The legislation would end a carveout that excludes domestic workers from the New Jersey Law Against Discrimination and one in the state’s wage and hour law that allows part-time workers providing child care in their employer’s home to be paid less than the state’s minimum wage.

The bill would extend a prohibition on non-disclosure agreements for domestic workers to include non-compete agreements, which generally bar workers from seeking similar work from a different employer for a period of years.

It would also codify requirements that domestic workers receive at least one paid 10-minute break for every four consecutive hours of work and require 30-minute lunch breaks unless the nature of the domestic work precludes breaks, as it might for some in-home caregivers.

Steve Way, an actor and disability rights advocate who has muscular dystrophy, told the panel that domestic workers had helped him maintain an independent lifestyle, and he urged the panel to pass the bill, lamenting that those workers see lower pay and fewer protections than counterparts in most every other economic sector.

“It’s not just unfair.

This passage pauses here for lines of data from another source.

/-- The fabric as far as this device's packets reach. packets are in flight; unacked wait for their acknowledgement; arrived have
been delivered to a home port and wait there; behind are held at an output of the leaf behind an open combining group. moved lists
the extents that firmware has placed on another device, and forwarded the requests that have been sent on there (R388, R389). late
lists the posts, by CID and device, that are still on their way to a collective that has ended here (R195), and peerTable is the
peer table object, where firmware keeps one (R396). -/
structure Fabric where
  dev : Nat
  ports : FMap Port
  planesUp : FMap (BitVec 16)
  streams : List Stream
  packets : List FabPacket
  unacked : List FabPacket
  arrived : List FabPacket
  groups : List Combine
  behind : List (Nat × FabPacket)
  unreachable : List Nat
  peers : FMap (BitVec 128)
  posted : List Posted
  late : List (W32 × Nat)
  peerTable : Option ObjEntry
  moved : FMap Nat
  forwarded : List (Nat × FabPacket)
  deriving DecidableEq, Repr

/-! ## Firmware and the outside world -/

/-- Boot states (R437). -/
inductive BootState where
  | rom | verify | bringup | ready | rescue
  deriving DecidableEq, Repr

/-- A Spagan response or notification (R435). -/
structure Response where
  tag : W32
  status : Nat
  detail : Nat
  value : W64
  deriving DecidableEq, Repr

/-- Sill and frame firmware (R433 to R439). patches counts the patch slots used and patched those that sill has applied at this
boot; trained and tested say that HBM has been trained and the vaults tested, readyTo lists where Ready has been reported: 0 over
PCIe, 1 and 2 over the Ethernet ports; completed lists the images that have completed BRINGUP. boots counts the boots, each with
attestation keys of its own; fuses are the fuse counters by image kind, reports counts ATTEST of this boot, which is the next leaf
of its LMS key, faults lists the faults reported (R434), unserviced the units whose service has failed, exports the packets of an
EXPORT by its header, sills the sill patches in the order of their slots, and waiting lists the commands that wait to take effect,
in their order. -/
structure Firmware where
  boot : BootState
  patches : Nat
  patched : Nat
  trained : Bool
  tested : Bool
  readyTo : List Nat
  completed : List FwImage
  boots : Nat
  active : Bool
  slotA : Option FwImage
  slotB : Option FwImage
  fuses : FMap Nat
  switching : Bool
  shops : List Bool
  reports : Nat
  responses : List Response
  faults : List Nat
  exports : List (CmdHdr × List Nat)
  unserviced : List Nat
  sills : List FwImage
  waiting : List Instr
  deriving DecidableEq, Repr

/-- What the outside world does to the device. -/
inductive Input where
  | cycles (core n : Nat)
  | netCycles (n : Nat)
  | nanos (n : Nat)
  | temperature (bay : Nat) (celsius : Int)
  | current (bay : Nat) (overCurrent : Bool)
  | watts (n : Nat)
  | floors (bay : Nat) (steps : List Nat)
  | hostWrite (addr : Nat) (bytes : List Byte)
  | corrected (addr : Nat)
  | uncorrectable (addr : Nat)
  | packet (p : FabPacket)
  | remoteTruss (launch step : Nat) (sigs : List W64) (stepped : Nat) (maxabs sumsq : List W32)
  | remoteEnded (launch step : Nat)
  | planes (dev : Nat) (up : BitVec 16)
  | acked (packet : Nat)
  | linkAcked (port : Nat) (lseq : BitVec 16)
  | afterRecal (bay : Nat)
  | posted (p : Posted)
  | placedAt (ext : Nat) (dev : Option Nat)
  | migrate (ctx obj off n : Nat) (cls : MemClass) (frame : W64)
  | timeline (ctx : Nat) (cap : W64) (n : Nat)
  | queue (ctx : Nat) (cap : W64)
  | encryption (port : Nat) (on : Bool)
  | calibration (table : List (List Nat))
  | peerTable (entry : Option ObjEntry)
  deriving DecidableEq, Repr

/-- What happens next when it is not the default issue: an event, an issue of a named core, or an input. -/
inductive Move where
  | ev (i : Instr)
  | issue (core : Nat)
  | input (x : Input)
  deriving DecidableEq, Repr

/-- Which member of an issue executes (R18). -/
inductive Mode where
  | single | first | second
  deriving DecidableEq, Repr

/-- The issue in hand: the core, the entry and the member (MODEL). -/
structure Cur where
  core : Nat
  entry : Nat
  mode : Mode
  deriving DecidableEq, Repr

/-- The machine. moves says which agent acts next (MODEL); turn is the core whose issue unit acts when moves is
empty, or 256 for the device's turn (MODEL). -/
structure State where
  kern : Kern
  pwr : Power
  fab : Fabric
  fw : Firmware
  cur : Cur
  turn : Nat
  moves : List Move
  deriving DecidableEq, Repr

/-! ## Reset -/

/-- A core after device reset: it holds nothing, CYCLE counts from reset (R244), the sampler is off. -/
def Core.reset : Core :=
  { threads := [], blocks := [], entries := [], parks := [], lines := [], lcache := [], waysGated := false, waysWaking := none,
    ocache := [], wc := [], reqs := [], copies := [], copyCount := [], copyqs := [], bedJobs := [], mxq := [], xr := [],
    slices := 2048, pendSince := [], cycle := 0,
    sampler := { running := false, ctx := 0, buf := 0, e := 8, last := 0, lastCycle := 0 }, cards := [],
    banksGated := false, banksWaking := false, buckets := [], fills := [], refilled := 0 }

/-- A context that is free (R363). WCAGE is 512 when a context is opened (R362). -/
def Ctx.reset : Ctx :=
  { state := .free, objt := 0, save := 0, log := 0, share := 1, wcage := 512, ebudget := 0, urcount := 0, racecount := 0,
    poisons := 0, armed := false, firstUr := false, firstRace := false, objs := [] }

/-- A bay at reset (log entry 2): FREQSTEP 0, TEMPBAND 0, FLOOR 0, SLOPE 16 (R421). -/
def Bay.reset (enabled : Bool) : Bay :=
  { enabled := enabled, step := 0, band := 0, celsius := 25, overCurrent := false, floors := List.replicate 18 0, calm := 0,
    slope := 16, nextPull := 0, lastPull := 0, lease := false, gate := .on, emptySince := 0, evaluated := 0, sensed := List.replicate 18 0,
    unstable := !enabled, starts := [] }

/-- A die at nominal supply (R427). -/
def Die.reset : Die :=
  { offset := 0, lastChange := none, returning := none, holdoff := none, attributed := none }

/-- A port that has not been brought up (R399). -/
def Port.reset : Port :=
  { state := .down, encrypt := false, ackDue := false, tries := 0, ks := false, rks := false, kwarn := false, paused := false,
    sendKeys := [], recvKeys := [], txLseq := 0, rxLseq := 0, replay := [], last := none, rx := [], wantReplay := none,
    badTag := none, pauses := [], pausing := [], sinceFace := 0, sinceRequest := 0, errors := 0, retrains := 0, replays := 0, recent := [] }

/-- The kernel state at reset: no context, no launch, no memory written. -/
def Kern.reset : Kern :=
  { cores := (List.range 256).map fun i => (i, Core.reset), mem := [], poison := [], soft := [],
    ctxs := (List.range 16).map fun i => (i, Ctx.reset), extents := [], frames := [], launches := [], fields := [],
    notices := [], shared := [], bayCards := [], vacated := [], queues := [], units := [], far := [], graphs := [], serial := 1,
    order := 0, id := 1, free := 0, net := 0, usec := 0, asks := false, unit := 0, row := 0, spent := 0 }

/-- The product-grade demands of the matrix, vector, network and memory domains, in watts, at ratio 1 and on (R412). -/
def productGrade : List (List Nat) :=
  [[120, 250, 400, 550, 720, 920, 1180, 1500, 1900], [30, 60, 100, 140, 190, 240, 310, 400, 520],
   [0, 0, 0, 360, 420, 480, 540, 600, 0], [0, 0, 0, 400, 500, 600, 0, 0, 0]]

/-- Clocks at reset (log entry 2): the grant of R413 without a launch, the largest caps, a full boost allowance;
bays 30 and 31 disabled, which is one product-grade part (R1). -/
def Power.reset : Power :=
  { grant := { matrix := 1, vector := 1, network := 4, memory := 4 },
    running := { matrix := 1, vector := 1, network := 4, memory := 4 }, seq := 0, demand := productGrade, measured := productGrade,
    target := none, targetBy := 0, due := false, pcap := 3200, tcap := 3200,
    boost := 20000, boostTicks := 0, hotSince := [], watts := 0,
    bays := (List.range 32).map fun i => (i, Bay.reset (i < 30)), dies := (List.range 4).map fun i => (i, Die.reset),
    subs := [], usec := 0, nsec := 0, paces := [] }

/-- The fabric at reset: every port down, no packet. -/
def Fabric.reset : Fabric :=
  { dev := 0, ports := (List.range 16).map fun i => (i, Port.reset), planesUp := [], streams := [], packets := [],
    unacked := [], arrived := [], groups := [], behind := [], unreachable := [], peers := [], posted := [], late := [], peerTable := none,
    moved := [], forwarded := [] }

/-- Firmware at reset: the shop cores start from ROM (R437). -/
def Firmware.reset : Firmware :=
  { boot := .rom, patches := 0, patched := 0, trained := false, tested := false, readyTo := [], completed := [], boots := 0,
    active := false, slotA := none, slotB := none, fuses := [], switching := false,
    shops := [true, true, true, true], reports := 0, responses := [], faults := [], exports := [], unserviced := [], sills := [],
    waiting := [] }

/-- The machine right after reset. -/
def State.reset : State :=
  { kern := Kern.reset, pwr := Power.reset, fab := Fabric.reset, fw := Firmware.reset,
    cur := { core := 0, entry := 0, mode := .single }, turn := 0, moves := [] }

end Sys2Proof.Machine
end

It’s unjust and cruel,” he said.

Under the bill, employers would be barred from requiring live-in domestic workers to work for more than six consecutive days without a day off, and they would be forced to give domestic workers two-week notice — or four weeks for live-in workers — before terminating employment, with exceptions for employee misconduct.

It would also make sharp increases to the civil penalties allowed under provisions of the state’s Worker Health and Safety Act, raising penalties charged on unsafe workplaces from between $25 and $500 to between $975 and $13,653. The bill would allow the state’s labor commissioner to tweak those levels to keep them in line with penalties set by federal law.

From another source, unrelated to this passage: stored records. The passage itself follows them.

-- ==== Sys2Proof/Machine/Sync.lean ====
section
/-! DEFINITION. Pegs, meeting, barriers, yielding and posting (05 R144 to R148; 07 R228 to R231). -/

namespace Sys2Proof.Machine

/-- An instruction that may not run in trap state: a double trap, after which the thread issues nothing (R239).
DEDUCED: log entry 17. -/
def unlessTrapState (s : State) (body : Kern → Thread → List Reg → Kern × Course) (k : Kern) (t : Thread) (d : List Reg) :
    Kern × Course :=
  if t.tstate then (doubleTrap k s.cur.core t (BitVec.ofNat 64 (curPc s)), .stay) else body k t d

/-- Begin a wait inside the instruction (R265). -/
def beginWait (k : Kern) (c : Nat) (t : Thread) (w : Wait) : Kern × Course :=
  (modThis k c t fun u => { u with wait := w }, .stay)

/-- Illegal instruction at issue. -/
def illegalHere (k : Kern) : Kern × Course := (k, .trap 0x01 0 0)

/-! ## Pegs (R144 to R146) -/

/-- The number of a peg operand. -/
def pegNumber : Opnd → Nat
  | .peg i => i.val
  | _ => 0

/-- A peg of a block. -/
def pegOf (blk : Block) (pg : Nat) : Peg :=
  blk.pegs.getD pg { first := 0, count := 0, episode := .none, arrived := [], owedMeet := [], owedSign := [], pass := [],
                     lastMx := none }

/-- Change a peg. -/
def modPeg (k : Kern) (c b pg : Nat) (f : Peg → Peg) : Kern :=
  modBlock k c b fun blk => { blk with pegs := lmod blk.pegs pg f }

/-- A group is a member of a peg. -/
def inPeg (p : Peg) (g : Nat) : Bool := p.first ≤ g && g < p.first + p.count

/-- A peg with OWED of a thread cleared. -/
def clearOwed (id : Nat) (p : Peg) : Peg :=
  { p with owedMeet := p.owedMeet.filter (· != id), owedSign := p.owedSign.filter (· != id) }

/-- A peg at which a thread arrives in an episode of a kind. -/
def arrivePeg (id : Nat) (e : Episode) (p : Peg) : Peg :=
  { p with episode := if p.episode == .none then e else p.episode, arrived := addOnce p.arrived id }

/-- MEET of one thread (R145). -/
def meetBody (c pg : Nat) (k : Kern) (t : Thread) : Kern × Course :=
  match blockOf k c t.block with
  | none => (k, .next)
  | some blk =>
    let id := memberId blk t
    let p := pegOf blk pg
    let clear (k : Kern) : Kern := modPeg k c t.block pg (clearOwed id)
    if !inPeg p t.group then illegalHere k
    else if p.owedMeet.contains id then (clear k, .next)
    else if p.episode == .signOpen then illegalHere (clear k)
    else if p.episode == .signClosed then beginWait (clear k) c t (.meet pg true)
    else beginWait (modPeg (clear k) c t.block pg (arrivePeg id .meetOpen)) c t (.meet pg false)

/-- PEG of one thread (R146): a signature. -/
def signBody (c pg : Nat) (k : Kern) (t : Thread) : Kern × Course :=
  match blockOf k c t.block with
  | none => (k, .next)
  | some blk =>
    let id := memberId blk t
    let p := pegOf blk pg
    if !inPeg p t.group then illegalHere k
    else if p.owedSign.contains id then (modPeg k c t.block pg (clearOwed id), .next)
    else if p.episode == .meetOpen then illegalHere k
    else if p.episode == .signClosed || p.arrived.contains id then beginWait k c t (.sign pg)
    else (modPeg k c t.block pg fun p => arrivePeg id .signOpen (clearOwed id p), .next)

/-- PEG.def (R146, R211). -/
def pegDefBody (c pg first count : Nat) (k : Kern) (t : Thread) : Kern × Course :=
  match blockOf k c t.block with
  | none => (k, .next)
  | some blk =>
    if (pegOf blk pg).episode != .none || blk.groups.length < first + count then illegalHere k
    else (modPeg k c t.block pg fun p => { p with first := first, count := count, owedMeet := [], owedSign := [], pass := [] }, .next)

/-! ## Barriers (R228, R229) -/

/-- A barrier of a block. -/
def barOf (blk : Block) (b : Nat) : Barrier := blk.bars.getD b { gen := 0, arr := [], next := 0, due := 0, order := 0 }

/-- Change a barrier. -/
def modBar (k : Kern) (c blk b : Nat) (f : Barrier → Barrier) : Kern :=
  modBlock k c blk fun x => { x with bars := lmod x.bars b f }

/-- Set or clear ARR of a thread. -/
def setArr (id : Nat) (a : Option Arrival) (b : Barrier) : Barrier :=
  { b with arr := match a with | some x => mset b.arr id x | none => mdel b.arr id }

/-- ARR is an arrival in a generation. -/
def arrivedIn (g : BitVec 16) : Option Arrival → Bool
  | some (.inGen h) => g == h
  | some (.byBar h) => g == h
  | _ => false

/-- BARARR of one thread (R229). -/
def barArriveBody (c b : Nat) (k : Kern) (t : Thread) : Kern × Course :=
  match blockOf k c t.block with
  | none => (k, .next)
  | some blk =>
    let id := memberId blk t
    let x := barOf blk b
    let a := mget x.arr id
    if a == some .owed then (modBar k c t.block b (setArr id (some (.inGen (x.gen - 1)))), .next)
    else if arrivedIn x.gen a then beginWait k c t (.barArrive b)
    else (modBar k c t.block b (setArr id (some (.inGen x.gen))), .next)

/-- A thread passes a barrier whose last opening counted its arrival or its parking: its later accesses come after what that
opening ordered (R230). DEDUCED: log entry 28. -/
def passBarrier (k : Kern) (c b : Nat) (t : Thread) (x : Barrier) (id : Nat) : Kern :=
  let k := modBar k c t.block b (setArr id none)
  if (mget x.arr id).isSome then modThis k c t fun u => { u with fence := max u.fence x.order } else k

/-- BARWT of one thread (R229). -/
def barWaitBody (c b : Nat) (k : Kern) (t : Thread) : Kern × Course :=
  match blockOf k c t.block with
  | none => (k, .next)
  | some blk =>
    let id := memberId blk t
    let x := barOf blk b
    if arrivedIn x.gen (mget x.arr id) then beginWait k c t (.bar b x.gen)
    else (passBarrier k c b t x id, .next)

/-- BAR of one thread (R229). An arrival in which it waited, and which an opening has passed, does not arrive again.
DEDUCED: log entry 16. -/
def barBody (c b : Nat) (k : Kern) (t : Thread) : Kern × Course :=
  match blockOf k c t.block with
  | none => (k, .next)
  | some blk =>
    let id := memberId blk t
    let x := barOf blk b
    let a := mget x.arr id
    let passed := match a with | some (.byBar g) => g != x.gen | _ => false
    if a == some .owed || passed then (passBarrier k c b t x id, .next)
    else beginWait (modBar k c t.block b (setArr id (some (.byBar x.gen)))) c t (.bar b x.gen)

/-! ## Job cards (R231, R355) -/

/-- The graph whose run the poster's launch counts towards (R354, R356). -/
def posterGraph (k : Kern) (c : Nat) (t : Thread) : Nat := ((threadLaunch k c t).map (·.graph)).getD 0

/-- The bay of a core: DIE × 8 + CORE / 8 (R1, R244). -/
def bayOf (c : Nat) : Nat := c / 8

/-- The j-th core after a core within its bay, counted cyclically. -/
def afterInBay (c j : Nat) : Nat := c / 8 * 8 + (c % 8 + j) % 8

/-- The queue that a POST names: 0 core, 1 neighbour, 2 bay. -/
inductive PostTo where
  | core
  | bay
  deriving DecidableEq, Repr

/-- Append a card to a core's queue. -/
def pushCore (k : Kern) (c : Nat) (x : Card) : Kern := modCore k c fun core => { core with cards := core.cards ++ [x] }

/-- Append a card to a bay's queue. -/
def pushBay (k : Kern) (b : Nat) (x : Card) : Kern :=
  { k with bayCards := mset k.bayCards b (((mget k.bayCards b).getD []) ++ [x]) }

/-- POST of one thread (R231): a card that is not prepared raises rights. The run that the card counts towards has one more
card out (R354). -/
def postBody (c n : Nat) (push : Kern → Card → Kern) (k : Kern) (t : Thread) : Kern × Course :=
  let ctx := ctxOf k c t
  match preparedNode k ctx n with
  | none => (k, .trap 0x05 0 0)
  | some x =>
    let g := posterGraph k c t
    let k := { k with graphs := mmod k.graphs g fun x => { x with cardsOut := x.cardsOut + 1 } }
    (push k { ctx := ctx, card := n, rec_ := x.rec_, graph := g, launch := none }, .next)

/-! ## The instructions -/

/-- MEET. -/
def execMeet (x : SForm) (s : State) : Host.Outcome State Fault Refusal :=
  answer (issueEach s (.meet x) (unlessTrapState s fun k t _ => meetBody s.cur.core (pegNumber x.a) k t))
/-- PEG. -/
def execPeg (x : SForm) (s : State) : Host.Outcome State Fault Refusal :=
  answer (issueEach s (.peg x) (unlessTrapState s fun k t _ => signBody s.cur.core (pegNumber x.a) k t))
/-- PEG.def. -/
def execPegDef (x : SForm) (s : State) : Host.Outcome State Fault Refusal :=
  answer (issueEach s (.pegDef x) (unlessTrapState s fun k t _ =>
    pegDefBody s.cur.core (pegNumber x.a) (x.imm.toNat / 256 % 64) (x.imm.toNat % 64 + 1) k t))
/-- BAR. -/
def execBar (x : SForm) (s : State) : Host.Outcome State Fault Refusal :=
  answer (issueEach s (.bar x) (unlessTrapState s fun k t _ => barBody s.cur.core x.imm.toNat k t))
/-- BARARR. -/
def execBararr (x : SForm) (s : State) : Host.Outcome State Fault Refusal :=
  answer (issueEach s (.bararr x) (unlessTrapState s fun k t _ => barArriveBody s.cur.core x.imm.toNat k t))
/-- BARWT. -/
def execBarwt (x : SForm) (s : State) : Host.Outcome State Fault Refusal :=
  answer (issueEach s (.barwt x) (unlessTrapState s fun k t _ => barWaitBody s.cur.core x.imm.toNat k t))
/-- YIELD (R148): with n above 0 the threads stay in the entry, which sleeps for n core cycles. DEDUCED: log entry 26. -/
def execYield (x : SForm) (s : State) : Host.Outcome State Fault Refusal :=
  let n := x.imm.toNat
  let c := s.cur.core
  answer (issueEach s (.yield x) fun k t _ =>
    if n == 0 then (k, .next)
    else
      let till := (coreOf k c).cycle + n
      let wake (e : Entry) : Entry := { e with sleep := some till }
      beginWait (modCore k c fun core => { core with entries := mmod core.entries s.cur.entry wake }) c t (.yielding till))
/-- POST.core. -/
def execPostCore (x : SForm) (s : State) : Host.Outcome State Fault Refusal :=
  let c := s.cur.core
  answer (issueEach s (.postCore x) fun k t _ => postBody c (srcRaw s t .n32 x.a) (fun k y => pushCore k c y) k t)
/-- POST.nbr: every core of an enabled bay is enabled (R1), so the k-th is k places on. -/
def execPostNbr (x : SForm) (s : State) : Host.Outcome State Fault Refusal :=
  let c := s.cur.core
  let d := afterInBay c x.imm.toNat
  answer (issueEach s (.postNbr x) fun k t _ => postBody c (srcRaw s t .n32 x.a) (fun k y => pushCore k d y) k t)
/-- POST.bay. -/
def execPostBay (x : SForm) (s : State) : Host.Outcome State Fault Refusal :=
  let c := s.cur.core
  answer (issueEach s (.postBay x) fun k t _ => postBody c (srcRaw s t .n32 x.a) (fun k y => pushBay k (bayOf c) y) k t)

end Sys2Proof.Machine
end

Half of any such penalty would be paid to the affected worker, and the bill would require employers to provide domestic workers with a contract.

“You take care of our families. You take care of our children. You are part of the fabric of economic development in this state, and sometimes and somehow — still when we have conversations, people want to pretend that these ecosystems that make us thrive don’t exist,” Sen. Teresa Ruiz (D-Essex) said before casting a yes vote.

The bill would also bar employers from keeping copies of domestic workers’ documents and bar them from observing or filming their activities in bathrooms, their living quarters, and while dressing.

Witnesses told the panel many of the state’s domestic workers are immigrants, including some who are undocumented.

The bill would further remove antiquated portions of state law, including provisions that contain language saying the term “employer” is synonymous with “master” and references to “servants,” among some others.

It’s unclear when the Assembly will take up the bill. Committees in the lower chamber approved earlier versions of the legislation last October but have not acted on it since. The bill did not appear on the agenda for a Monday meeting of the Assembly Appropriations Committee as of Thursday afternoon.